= Problem requirements =
What appears from the first line of the data below through the line containing "again after the", both included, should be copied exactly, and nothing else.

### Data to examine

-- ==== Sys2Proof/Machine/Stack.lean ====
section
/-! DEFINITION. The stack instructions PUSH and POP (43_stack.md). -/

namespace Sys2Proof.Machine

/-- PUSH: `r := MemRead(a, 1)`; `SP <- (SP - 1) mod 256`; `MemWrite(SP, 1, x[r])`, with `x[r]` read after the
decrement and before the write (43_stack.md R170). -/
def execPush (a : Byte) (s : State) : Host.Outcome State Fault Refusal :=
  runCycle (do
    let r ← pointerIndex a
    let slot ← readPushSlot
    writeSp slot
    let v ← readReg r
    memWrite slot.toNat v
    advance (defaultOpc .PUSH)) s

/-- POP: `r := MemRead(a, 1)`; `x[r] <- MemRead(SP, 1)`; `SP <- (SP + 1) mod 256`, with `SP` read again after the
write of `x[r]` (43_stack.md R171, corner case 3). -/
def execPop (a : Byte) (s : State) : Host.Outcome State Fault Refusal :=
  runCycle (do
    let r ← pointerIndex a
    let sp ← readSp
    let v ← memRead sp.toNat
    writeReg r v
    let next ← readPopNext
    writeSp next
    advance (defaultOpc .POP)) s

end Sys2Proof.Machine
end

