/-- Words written out from the spec's table and examples decode to the instructions they stand for (30_encoding.md
section 3, R85; 95_test_vectors.md S1, S2, P3, P4, P8). The byte values are the default `OPC` (log entry 1). -/
def Obligations.TableWordsDecode : Prop :=
  decode 0b10000010#8 0 8 = .ok (.ldi 0 8) ∧
  decode 0b10100010#8 0 1 = .ok (.mul 0 1) ∧
  decode 0b10100111#8 0 2 = .ok (.cmp 0 2) ∧
  decode 0b01000111#8 0 1 = .ok (.prn 0) ∧
  decode 0b01000101#8 1 0x46 = .ok (.push 1) ∧
  decode 0b01000110#8 8 0x47 = .ok (.pop 8) ∧
  decode 0b01010000#8 1 9 = .ok (.call 1 9) ∧
  decode 0b00010001#8 0 0 = .ok .ret ∧
  decode 0b01010101#8 4 0x54 = .ok (.jeq 4) ∧
  decode 0b00000001#8 0 0 = .ok .hlt ∧
  decode 0xA8#8 0 1 = .error (.unknownInstruction 0xA8)

/-- The default opcode map meets the two conditions of 30_encoding.md R85 (section 3). Its values are the spec's from
general knowledge (log entry 1). -/
def Obligations.DefaultOpcodeMapIsValid : Prop := defaultOpc.Valid

/-- "No behaviour of the core depends on the field" where R84 calls it free: the automatic advance that `exec` makes with
the default map's byte is the advance of every valid map's byte (30_encoding.md section 3, R84, R85; section 5, R90). -/
def Obligations.AdvanceIsTheSameForEveryValidMap : Prop :=
  ∀ (opc : OpcodeMap), opc.Valid → ∀ (m : Mnemonic) (s : State),
    (advance (opc m)).run s = (advance (defaultOpc m)).run s

/-- In memory the first operand comes first, and the first operand of a two-register ALU instruction is both the left
source and the destination (30_encoding.md R102). -/
def Obligations.FirstOperandIsLeftSourceAndDestination : Prop :=
  ∀ (opc : OpcodeMap) (a b : Byte) (s : State),
    encodeWith opc (.ldi a b) = [opc .LDI, a, b] ∧
    encodeWith opc (.add a b) = [opc .ADD, a, b] ∧
    encodeWith opc (.sub a b) = [opc .SUB, a, b] ∧
    encodeWith opc (.mul a b) = [opc .MUL, a, b] ∧
    encodeWith opc (.cmp a b) = [opc .CMP, a, b] ∧
    encodeWith opc (.call a b) = [opc .CALL, a, b] ∧
    ∀ (ha : a.toNat < 8) (hb : b.toNat < 8), s.pc.toNat + 3 < 256 →
      (∃ t, exec (.add a b) s = .next t ∧ t.regs = s.regs.set a.toNat (s.regs[a.toNat] + s.regs[b.toNat])) ∧
      (∃ t, exec (.sub a b) s = .next t ∧ t.regs = s.regs.set a.toNat (s.regs[a.toNat] - s.regs[b.toNat])) ∧
      (∃ t, exec (.mul a b) s = .next t ∧ t.regs = s.regs.set a.toNat (s.regs[a.toNat] * s.regs[b.toNat]))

######

= Output =
-- ==== Sys2Proof/Machine/Stack.lean ====
section
/-! DEFINITION. The stack instructions PUSH and POP (43_stack.md). -/

namespace Sys2Proof.Machine

/-- PUSH: `r := MemRead(a, 1)`; `SP <- (SP - 1) mod 256`; `MemWrite(SP, 1, x[r])`, with `x[r]` read after the
decrement and before the write (43_stack.md R170). -/
def execPush (a : Byte) (s : State) : Host.Outcome State Fault Refusal :=
  runCycle (do
    let r ← pointerIndex a
    let slot ← readPushSlot
    writeSp slot
    let v ← readReg r
    memWrite slot.toNat v
    advance (defaultOpc .PUSH)) s

/-- POP: `r := MemRead(a, 1)`; `x[r] <- MemRead(SP, 1)`; `SP <- (SP + 1) mod 256`, with `SP` read again after the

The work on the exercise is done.